BRASIL É GOVERNADO PELO ANTICRISTO
Enfim, dias atrás li o editorial de Mino Carta na revista Carta Capital nº 1172 (ler aqui) e ele citava Celso Amorim e Leonardo Boff, que explicou o que é ser anticristo e deixou claro que o sujeito que ocupa a cadeira da presidência do país é o anticristo.
Ler Machado de Assis com o olhar e a experiência do leitor que teve a oportunidade na vida de se alfabetizar e de se politizar é descobrir que desde sempre nós tivemos pessoas que fizeram a sua parte e o que era possível para criticar a situação miserável em que a ampla maioria dos povos vivem, não por ser natural, mas porque os valores que prevalecem naqueles contextos são os de minorias privilegiadas.
CENTENÁRIO DE PAULO FREIRE - Que posso dizer sobre nosso educador maior? Paulo Freire vive! Eu esperancei e vivenciei a experiência do método de Freire ao atuar na formação sindical por muitos anos. Viva Paulo Freire!

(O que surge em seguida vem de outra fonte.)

-- ==== Sys2Proof/Machine/Garnet.lean ====
section
/-! DEFINITION. Garnet KV paging: pools, sequences, commands and faults (R121 to R140). -/

namespace Sys2Proof.Machine

/-! A command's view of a function's tables, and its buffered writes (R121 to R123). -/

/-- A write that a command will perform when it ends OK; `rows` marks row and page data, which count for the gang. -/
structure KvWrite where
  fn : Nat
  level : Nat
  va : Nat
  bytes : List Byte
  poison : List Bool
  rows : Bool
deriving DecidableEq, Repr

/-- The writes of a command and its changes to ALLOC, by function. -/
structure KvTx where
  w : List KvWrite := []
  alloc : List (Nat × Int) := []
deriving DecidableEq, Repr

/-- A Garnet command: it ends with a value or with a status of R131, and buffers its writes. -/
abbrev KM := ExceptT Nat (StateT KvTx M)

/-- A pool: its function, the requester of its metadata accesses (supervisor level, R80), sizes and arrays. -/
structure KvPool where
  fn : Nat
  acc : Acc
  en : Bool
  rowsz : Nat
  np : Nat
  base : Nat
  nseq : Nat
  seqt : Nat
deriving DecidableEq, Repr

/-- Bytes of a token row. -/
def KvPool.rowBytes (v : KvPool) : Nat := 64 * 2 ^ v.rowsz
/-- Bytes of a page. -/
def KvPool.pageBytes (v : KvPool) : Nat := 1024 * 2 ^ v.rowsz
/-- The page table. -/
def KvPool.pt (v : KvPool) : Nat := v.seqt + 256 * v.nseq
/-- The reverse map. -/
def KvPool.rm (v : KvPool) : Nat := v.pt + 4 * v.np
/-- The free map. -/
def KvPool.fm (v : KvPool) : Nat := v.rm + 16 * v.np
/-- Bytes of the metadata area. -/
def KvPool.areaBytes (v : KvPool) : Nat := ceilDiv (256 * v.nseq + 20 * v.np + v.np / 8) 4096 * 4096

/-- The pool of a function, for a requester. -/
def State.kvPool (s : State) (acc : Acc) (f : Nat) : KvPool :=
  let g := s.fn f
  { fn := f, acc := { acc with fn := f, level := 1 }, en := BB g.kvpool 0, rowsz := BF g.kvpool 1 3, np := 2 ^ BF g.kvpool 8 5,
    base := BF g.kvpool 21 36 * 2 ^ 21, nseq := 2 ^ BF g.kvmeta 0 5, seqt := BF g.kvmeta 12 45 * 4096 }

/-- Bytes with a buffered write laid over them. -/
def KvWrite.over (f va : Nat) (r : List Byte × List Bool) (w : KvWrite) : List Byte × List Bool :=
  let n := r.1.length
  if w.fn ≠ f ∨ va + n ≤ w.va ∨ w.va + w.bytes.length ≤ va then r
  else
    let hit (i : Nat) : Bool := decide (w.va ≤ va + i) && decide (va + i < w.va + w.bytes.length)
    ((List.range n).map (fun i => if hit i then w.bytes.getD (va + i - w.va) 0 else r.1.getD i 0),
     (List.range n).map (fun i => if hit i then w.poison.getD (va + i - w.va) false else r.2.getD i false))

/-- Read through the command's own writes. -/
def kvRead (acc : Acc) (va n : Nat) : KM (List Byte × List Bool) := do
  let r ← (readAny acc va n [0] : M _)
  let t ← get
  pure (t.w.foldl (KvWrite.over acc.fn va) r)

/-- A little-endian number of the metadata area. Poison of its bytes is not looked at (log 83, DESIGN CHOICE, unsafe). -/
def KvPool.num (v : KvPool) (va n : Nat) : KM Nat := do
  let r ← kvRead { v.acc with uncounted := true } va n
  pure (leVal r.1)

/-- Buffer a write of the metadata area. -/
def KvPool.setNum (v : KvPool) (va n x : Nat) : KM Unit :=
  modify (fun t => { t with w := t.w ++ [⟨v.fn, 1, va, leBytes n x, List.replicate n false, false⟩] })

/-- Change ALLOC of a pool. -/
def KvPool.count (v : KvPool) (d : Int) : KM Unit := modify (fun t => { t with alloc := t.alloc ++ [(v.fn, d)] })

/-- ALLOC of a pool as the command sees it. -/
def KvPool.alloc (v : KvPool) : KM Int := do
  let s ← (get : M State)
  let t ← get
  pure ((t.alloc.filter (fun x => x.1 == v.fn)).foldl (fun (a : Int) x => a + x.2) ((s.fn v.fn).kvAlloc.toNat : Int))

/-- The pool is enabled and the sequence id in range. -/
def KvPool.ready (v : KvPool) (s : Nat) : KM Unit := do
  if !v.en then throw 1
  if v.nseq ≤ s then throw 2

/-! Pages (R126, R128, R138). -/

/-- REF and POISON of a page; a broken entry is CORRUPT. -/
def KvPool.page (v : KvPool) (pg : Nat) : KM (Nat × Bool) := do
  if v.np ≤ pg then throw 11
  let e ← v.num (v.pt + 4 * pg) 4
  if e >>> 17 ≠ 0 then throw 11
  pure (e % 65536, bit e 16)

/-- REF and POISON of a page that an extent names: REF is at least 1. -/
def KvPool.named (v : KvPool) (pg : Nat) : KM (Nat × Bool) := do
  let p ← v.page pg
  if p.1 = 0 then throw 11
  pure p

/-- Write a page-table entry. -/
def KvPool.setPage (v : KvPool) (pg ref : Nat) (poison : Bool) : KM Unit := v.setNum (v.pt + 4 * pg) 4 (ref + b2n poison * 2 ^ 16)

/-- The free bit of a page. -/
def KvPool.isFree (v : KvPool) (pg : Nat) : KM Bool := do
  let x ← v.num (v.fm + pg / 8) 1
  pure (bit x (pg % 8))

/-- Set or clear the free bit of a page. -/
def KvPool.setFree (v : KvPool) (pg : Nat) (b : Bool) : KM Unit := do
  let x ← v.num (v.fm + pg / 8) 1
  v.setNum (v.fm + pg / 8) 1 (setBits x (pg % 8) 1 (b2n b))

/-- The reverse-map entry of a page; a broken one is CORRUPT: a bit of no function, or in a virtual function's pool a bit of another (R126). -/
def KvPool.refs (v : KvPool) (pg : Nat) : KM Nat := do
  let x ← v.num (v.rm + 16 * pg) 16
  if x >>> 65 ≠ 0 ∨ (v.fn ≠ 0 ∧ x % 2 ^ v.fn + x >>> (v.fn + 1) ≠ 0) then throw 11
  pure x

/-- Function g has gained a reference to a page. -/
def KvPool.mark (v : KvPool) (pg g : Nat) : KM Unit := do
  let x ← v.refs pg
  v.setNum (v.rm + 16 * pg) 16 (setBits x g 1 1)

/-- Zero every line of a page, which clears its poison (R138). -/
def KvPool.zero (v : KvPool) (pg : Nat) : KM Unit :=
  modify (fun t => { t with w := t.w ++
    [⟨v.fn, 1, v.base + pg * v.pageBytes, List.replicate v.pageBytes 0, List.replicate v.pageBytes false, false⟩] })

/-- Take a free page; one that was marked POISON while it was free is zeroed first (R138). -/
def KvPool.take (v : KvPool) (pg : Nat) : KM Unit := do
  let p ← v.page pg
  if p.2 then v.zero pg
  v.setPage pg 1 false
  v.setFree pg false
  v.mark pg v.fn
  v.count 1
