-- ==== Sys2Proof/Certificates/Slice0/Obligations.lean ====
section
/-! DEFINITION. The statements for the provers. Each docstring names the rules of the spec that its statement rests on. -/

open Sys2Proof Sys2Proof.Machine

/-! Encoding (R251 to R268). -/

/-- Every word the encoder gives for a well-formed instruction decodes, as bytes of memory, to that instruction, every operand kept, and
the bytes after it stay (R251, R257 to R267). -/
def Obligations.DecodeEncode : Prop :=
  ∀ (i : Instr) (w : Nat) (rest : List Byte), i.wf = true → encode i = some w →
    decode (wordBytes w ++ rest) = .ok (i, rest) ∧ decodeTableWord 32 w = some i

/-- Every word that decodes is the one word the encoder gives for what it decodes to: no bit of a decoded word is ignored, and no
word of a reserved encoding decodes (R252, R268). -/
def Obligations.EncodeDecode : Prop :=
  ∀ (w : Nat) (i : Instr), w < 2 ^ 32 → decodeWord w = some i → i.wf = true ∧ encode i = some w

/-- Words written out from the encodings of R251 to R267 decode to the instructions they stand for. -/
def Obligations.DecodeWords : Prop :=
  decodeTableWord 32 0b000001_00011_00100_00101_00000_000000 = some (.add 3 4 5)
  ∧ decodeTableWord 32 0xF480_0000 = some (.csrr 4 0)
  ∧ decodeTableWord 32 0xF405_100A = some (.csrw 5 0xA)
  ∧ decodeTableWord 32 0xF406_300C = some (.csrc 6 0xC)
  ∧ decodeTableWord 32 0b010010_00000_00000_0000000000000000 = some .vnext
  ∧ decodeTableWord 32 0b011000_00001_00010_00011_00100_001_000 = some (.vaddI 1 2 3 4 1)
  ∧ decodeTableWord 32 0b111110_00000_00000_00000_000_00000000 = some .halt
  ∧ decodeTableWord 32 0 = none

/-! A step. -/

/-- A step whose agenda names a hart whose turn it is on its core (R157), and of which no committed cause waits to be reported, runs the instruction
its fetched bytes decode to, with that hart the current one; where the instruction took effect the hart ranks as the most recently issued, and one that
only waited keeps its rank. The agenda that names the next move is the model's choice (log 2, DESIGN CHOICE, unsafe). -/
def Obligations.StepRunsDecoded : Prop :=
  ∀ (s : State) (h : Hart) (l : ILine) (rest : List Move) (i : Instr) (tail : List Byte),
    let u : State := { s with agenda := rest, stalled := [] }
    s.agenda = .issue h.id :: rest → s.hart? h.id = some h → u.hartTurn h = true → h.late = [] → h.park = none →
    s.iline h h.pc.toNat = some l → l.poison = false → decode (l.fetch h.pc.toNat) = .ok (i, tail) →
    step s = nextBy (exec i (u.turn h.id)) (fun t => u.restamp t h.id)

/-- A step whose agenda names an event runs that event; the dispatch of a row only where it is that row's turn on its cluster (R151). That an agenda
names the events of a run, and that a dispatch out of turn does nothing, is the model's choice (log 2, DESIGN CHOICE, unsafe; log 21, DESIGN CHOICE, safe). -/
def Obligations.StepRunsEvent : Prop :=
  ∀ (s : State) (rest : List Move) (i : Instr),
    let u : State := { s with agenda := rest, stalled := [] }
    s.agenda = .event i :: rest → encode i = none → (∀ w, i ≠ .illegalInstruction w) →
    (∀ hart r, i = .rowDispatch hart r → u.rowTurn hart r = true) → step s = exec i u
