/-! Updates of a hart. -/

@[simp] theorem advance_id (h : Hart) : h.advance.id = h.id := rfl
@[simp] theorem advance_gang (h : Hart) : h.advance.gang = h.gang := rfl
@[simp] theorem advance_idx (h : Hart) : h.advance.idx = h.idx := rfl
@[simp] theorem advance_fn (h : Hart) : h.advance.fn = h.fn := rfl
@[simp] theorem advance_core (h : Hart) : h.advance.core = h.core := rfl
@[simp] theorem advance_slot (h : Hart) : h.advance.slot = h.slot := rfl
@[simp] theorem advance_level (h : Hart) : h.advance.level = h.level := rfl
@[simp] theorem advance_s (h : Hart) : h.advance.s = h.s := rfl
@[simp] theorem advance_sp (h : Hart) : h.advance.sp = h.sp := rfl
@[simp] theorem advance_vlmax (h : Hart) : h.advance.vlmax = h.vlmax := rfl
@[simp] theorem advance_vtype (h : Hart) : h.advance.vtype = h.vtype := rfl
@[simp] theorem advance_vmt (h : Hart) : h.advance.vmt = h.vmt := rfl
@[simp] theorem advance_vloopn (h : Hart) : h.advance.vloopn = h.vloopn := rfl
@[simp] theorem advance_vxsat (h : Hart) : h.advance.vxsat = h.vxsat := rfl
@[simp] theorem advance_vxrm (h : Hart) : h.advance.vxrm = h.vxrm := rfl
@[simp] theorem advance_frm (h : Hart) : h.advance.frm = h.frm := rfl
@[simp] theorem advance_fflags (h : Hart) : h.advance.fflags = h.fflags := rfl
@[simp] theorem advance_hcr (h : Hart) : h.advance.hcr = h.hcr := rfl
@[simp] theorem advance_apxq (h : Hart) : h.advance.apxq = h.apxq := rfl
@[simp] theorem advance_apxchk (h : Hart) : h.advance.apxchk = h.apxchk := rfl
@[simp] theorem advance_slip (h : Hart) : h.advance.slip = h.slip := rfl
@[simp] theorem advance_shufcnt (h : Hart) : h.advance.shufcnt = h.shufcnt := rfl
@[simp] theorem advance_vlSet (h : Hart) : h.advance.vlSet = h.vlSet := rfl
@[simp] theorem advance_loopSince (h : Hart) : h.advance.loopSince = h.loopSince := rfl
@[simp] theorem advance_apxRow (h : Hart) : h.advance.apxRow = h.apxRow := rfl
@[simp] theorem advance_tcause (h : Hart) : h.advance.tcause = h.tcause := rfl
@[simp] theorem advance_tval (h : Hart) : h.advance.tval = h.tval := rfl
@[simp] theorem advance_tpc (h : Hart) : h.advance.tpc = h.tpc := rfl
@[simp] theorem advance_tstatus (h : Hart) : h.advance.tstatus = h.tstatus := rfl
@[simp] theorem advance_tvec (h : Hart) : h.advance.tvec = h.tvec := rfl
@[simp] theorem advance_tprog (h : Hart) : h.advance.tprog = h.tprog := rfl
@[simp] theorem advance_tscratch (h : Hart) : h.advance.tscratch = h.tscratch := rfl
@[simp] theorem advance_rows (h : Hart) : h.advance.rows = h.rows := rfl
@[simp] theorem advance_queue (h : Hart) : h.advance.queue = h.queue := rfl
@[simp] theorem advance_qbase (h : Hart) : h.advance.qbase = h.qbase := rfl
@[simp] theorem advance_inq (h : Hart) : h.advance.inq = h.inq := rfl
@[simp] theorem advance_outq (h : Hart) : h.advance.outq = h.outq := rfl
@[simp] theorem advance_tokens (h : Hart) : h.advance.tokens = h.tokens := rfl
@[simp] theorem advance_cbt (h : Hart) : h.advance.cbt = h.cbt := rfl
@[simp] theorem advance_scratch (h : Hart) : h.advance.scratch = h.scratch := rfl
@[simp] theorem advance_scratchPoison (h : Hart) : h.advance.scratchPoison = h.scratchPoison := rfl
@[simp] theorem advance_slots (h : Hart) : h.advance.slots = h.slots := rfl
@[simp] theorem advance_slotPoison (h : Hart) : h.advance.slotPoison = h.slotPoison := rfl
@[simp] theorem advance_slotPairs (h : Hart) : h.advance.slotPairs = h.slotPairs := rfl
@[simp] theorem advance_arrivals (h : Hart) : h.advance.arrivals = h.arrivals := rfl
@[simp] theorem advance_freds (h : Hart) : h.advance.freds = h.freds := rfl
@[simp] theorem advance_wbuf (h : Hart) : h.advance.wbuf = h.wbuf := rfl
@[simp] theorem advance_park (h : Hart) : h.advance.park = h.park := rfl
@[simp] theorem advance_fetchWait (h : Hart) : h.advance.fetchWait = h.fetchWait := rfl
@[simp] theorem advance_halted (h : Hart) : h.advance.halted = h.halted := rfl
@[simp] theorem advance_stopped (h : Hart) : h.advance.stopped = h.stopped := rfl
@[simp] theorem advance_saved (h : Hart) : h.advance.saved = h.saved := rfl
@[simp] theorem advance_img (h : Hart) : h.advance.img = h.img := rfl
@[simp] theorem advance_area (h : Hart) : h.advance.area = h.area := rfl
@[simp] theorem advance_gbarCount (h : Hart) : h.advance.gbarCount = h.gbarCount := rfl
@[simp] theorem advance_gbarWait (h : Hart) : h.advance.gbarWait = h.gbarWait := rfl
@[simp] theorem advance_placedCyc (h : Hart) : h.advance.placedCyc = h.placedCyc := rfl
@[simp] theorem advance_stamp (h : Hart) : h.advance.stamp = h.stamp := rfl
@[simp] theorem advance_attempts (h : Hart) : h.advance.attempts = h.attempts := rfl
@[simp] theorem advance_placedSeq (h : Hart) : h.advance.placedSeq = h.placedSeq := rfl
@[simp] theorem advance_psyncAt (h : Hart) : h.advance.psyncAt = h.psyncAt := rfl
@[simp] theorem advance_kvParked (h : Hart) : h.advance.kvParked = h.kvParked := rfl
@[simp] theorem advance_pc (h : Hart) : h.advance.pc = h.pc + 4 := rfl
@[simp] theorem advance_gbarAt (h : Hart) : h.advance.gbarAt = h.gbarAt := rfl
@[simp] theorem advance_ageAt (h : Hart) : h.advance.ageAt = h.ageAt := rfl
@[simp] theorem advance_fredAt (h : Hart) : h.advance.fredAt = h.fredAt := rfl
@[simp] theorem advance_agateAt (h : Hart) : h.advance.agateAt = h.agateAt := rfl
@[simp] theorem advance_pfreeAt (h : Hart) : h.advance.pfreeAt = h.pfreeAt := rfl
@[simp] theorem advance_late (h : Hart) : h.advance.late = h.late := rfl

NOMADLAND - Assisti ontem ao filme Nomadland (2020), ganhador do Oscar 2021 e fiquei pensativo, fiquei triste, constatei o que já sabia. Mas as reflexões ficam para outra hora, se é que escrevo algo a respeito. No filme, vemos tudo que o Diabo introduziu em sua igreja, a venalidade, a questão da solidariedade, tudo.
Aliás, no filme vemos as franjas, questão central do conto de Machado. Nem tudo está perdido, nem tudo. Caso queiram ler o conto, é só clicar aqui.
Bom domingo!
William
Bibliografia:
ASSIS, Machado de. 50 contos de Machado de Assis. Seleção, introdução e notas John Gledson. São Paulo: Companhia das Letras, 2007. 14ª reimpressão, 2015.